The second is to create an enabling infrastructure. Do we happen to have feedback or have we defined measures of that, such as what percent are going home? And do the staff actually get feedback on that? Have we defined the key behaviors of what we’re trying to change in standardizing this?
For example, when we first looked at who decided where people go, what we found is that it was almost always the physical therapist who just used their hunch. There was no standard assessment tool. There was some factors around physical therapy, some factors involving the patient’s mental status — for example, if they had dementia, or, if the service they need is home care, whether they were capable of doing that.
But none of that was standardized. And if you can believe this, in the vast majority of the cases where somebody said, home care isn’t capable of doing that,’ home care was never at the table as part of that discussion for whatever reason. Historically, they were outside the hospital. People were making statements about what home care was capable of without them even being there. We provide ICU-level care at home now, so they can do virtually anything.

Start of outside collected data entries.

theorem keeps_execMessageReceive {z : State} : ∀ a0 a1 s, Keeps z s → KeepsR z (execMessageReceive a0 a1 s) := by
  intro a0 a1 s h
  unfold execMessageReceive
  try dsimp only
  repeat' first | with_reducible intro _ | with_reducible assumption | with_reducible apply Keeps.ite | with_reducible apply KeepsR.ite | with_reducible apply keeps_onPid | with_reducible apply keeps_State_receive | with_reducible apply Keeps.foldl | with_reducible apply Keeps.next | with_reducible apply Keeps.fault | with_reducible apply Keeps.ite | with_reducible apply KeepsR.ite | split | with_reducible apply Keeps.built

theorem keeps_State_freeRanges {z : State} : ∀ s a1 a2, Keeps z s → Keeps z (State.freeRanges s a1 a2) := by
  intro s a1 a2 h
  unfold State.freeRanges
  try dsimp only
  repeat' first | with_reducible intro _ | with_reducible assumption | with_reducible apply Keeps.ite | with_reducible apply KeepsR.ite | with_reducible apply keeps_State_freeBytes | with_reducible apply keeps_State_writeBytes | (with_reducible apply keeps_State_freeBytes_eq; with_reducible assumption) | with_reducible apply Keeps.foldl | with_reducible apply Keeps.next | with_reducible apply Keeps.fault | with_reducible apply Keeps.ite | with_reducible apply KeepsR.ite | split | with_reducible apply Keeps.built

theorem keeps_State_freeTile {z : State} : ∀ s a1 a2, Keeps z s → Keeps z (State.freeTile s a1 a2) := by
  intro s a1 a2 h
  unfold State.freeTile
  try dsimp only
  repeat' first | with_reducible intro _ | with_reducible assumption | with_reducible apply Keeps.ite | with_reducible apply KeepsR.ite | with_reducible apply keeps_State_onCore | with_reducible apply Keeps.foldl | with_reducible apply Keeps.next | with_reducible apply Keeps.fault | with_reducible apply Keeps.ite | with_reducible apply KeepsR.ite | split | with_reducible apply Keeps.built

theorem keeps_State_moveLate {z : State} : ∀ s a1 a2 a3 a4, Keeps z s → Keeps z (State.moveLate s a1 a2 a3 a4) := by
  intro s a1 a2 a3 a4 h
  unfold State.moveLate
  try dsimp only
  repeat' first | with_reducible intro _ | with_reducible assumption | with_reducible apply Keeps.ite | with_reducible apply KeepsR.ite | with_reducible apply keeps_State_freeTile | with_reducible apply keeps_State_freeRanges | with_reducible apply keeps_State_onCore | with_reducible apply Keeps.foldl | with_reducible apply Keeps.next | with_reducible apply Keeps.fault | with_reducible apply Keeps.ite | with_reducible apply KeepsR.ite | split | with_reducible apply Keeps.built

theorem keeps_State_tierWatchdog {z : State} : ∀ s a1, Keeps z s → Keeps z (State.tierWatchdog s a1) := by
  intro s a1 h
  unfold State.tierWatchdog
  try dsimp only
  repeat' first | with_reducible intro _ | with_reducible assumption | with_reducible apply Keeps.ite | with_reducible apply KeepsR.ite | with_reducible apply keeps_State_raiseExn | with_reducible apply keeps_State_moveLate | with_reducible apply keeps_State_raiseWhole | with_reducible apply Keeps.foldl | with_reducible apply Keeps.next | with_reducible apply Keeps.fault | with_reducible apply Keeps.ite | with_reducible apply KeepsR.ite | split | with_reducible apply Keeps.built

theorem keeps_execTierWatchdogExpiry {z : State} : ∀ a0 s, Keeps z s → KeepsR z (execTierWatchdogExpiry a0 s) := by
  intro a0 s h
  unfold execTierWatchdogExpiry
  try dsimp only
  repeat' first | with_reducible intro _ | with_reducible assumption | with_reducible apply Keeps.ite | with_reducible apply KeepsR.ite | with_reducible apply keeps_onCoreId | with_reducible apply keeps_State_tierWatchdog | with_reducible apply Keeps.foldl | with_reducible apply Keeps.next | with_reducible apply Keeps.fault | with_reducible apply Keeps.ite | with_reducible apply KeepsR.ite | split | with_reducible apply Keeps.built

theorem keeps_State_engineTakes {z : State} : ∀ s a1, Keeps z s → Keeps z (State.engineTakes s a1) := by
  intro s a1 h
  unfold State.engineTakes
  try dsimp only
  repeat' first | with_reducible intro _ | with_reducible assumption | with_reducible apply Keeps.ite | with_reducible apply KeepsR.ite | with_reducible apply keeps_State_hareTaken | with_reducible apply keeps_State_exponentFormed | with_reducible apply keeps_State_checksumFormed | with_reducible apply keeps_State_quiesced | with_reducible apply keeps_State_digestFormed | with_reducible apply keeps_State_restoreAgreed | with_reducible apply Keeps.foldl | with_reducible apply Keeps.next | with_reducible apply Keeps.fault | with_reducible apply Keeps.ite | with_reducible apply KeepsR.ite | split | with_reducible apply Keeps.built

theorem keeps_State_enginesTake {z : State} : ∀ s, Keeps z s → Keeps z (State.enginesTake s) := by
  intro s h
  unfold State.enginesTake
  try dsimp only
  repeat' first | with_reducible intro _ | with_reducible assumption | with_reducible apply Keeps.ite | with_reducible apply KeepsR.ite | with_reducible apply keeps_State_engineTakes | with_reducible apply Keeps.foldl | with_reducible apply Keeps.next | with_reducible apply Keeps.fault | with_reducible apply Keeps.ite | with_reducible apply KeepsR.ite | split | with_reducible apply Keeps.built

theorem keeps_execHareResult {z : State} : ∀ a0 s, Keeps z s → KeepsR z (execHareResult a0 s) := by
  intro a0 s h
  unfold execHareResult
  try dsimp only
  repeat' first | with_reducible intro _ | with_reducible assumption | with_reducible apply Keeps.ite | with_reducible apply KeepsR.ite | with_reducible apply keeps_State_enginesTake | with_reducible apply keeps_State_releaseHeld | with_reducible apply keeps_State_hareResultIn | with_reducible apply Keeps.foldl | with_reducible apply Keeps.next | with_reducible apply Keeps.fault | with_reducible apply Keeps.ite | with_reducible apply KeepsR.ite | split | with_reducible apply Keeps.built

And so we changed and standardized the process so that instead of physical therapy deciding where the patient goes, now it looks at how much physical therapy the patient needs, and whether that can be delivered in the home, which most often it can. We had a standard way of looking at mental status, because many people who came in with dementia would be sent to SNF because they have dementia, but they had been living at home.
The third priority was to make sure homecare is at the table, and change the narrative so that the default is homecare, because home is where most people should go. If you want to send them anywhere else, you need an explicit reason to justify it.
In any case, being home is better than going to a skilled nursing facility, because you’re in your own house. There are fewer complications. It’s much cheaper. But with COVID, it’s literally a matter of life and death.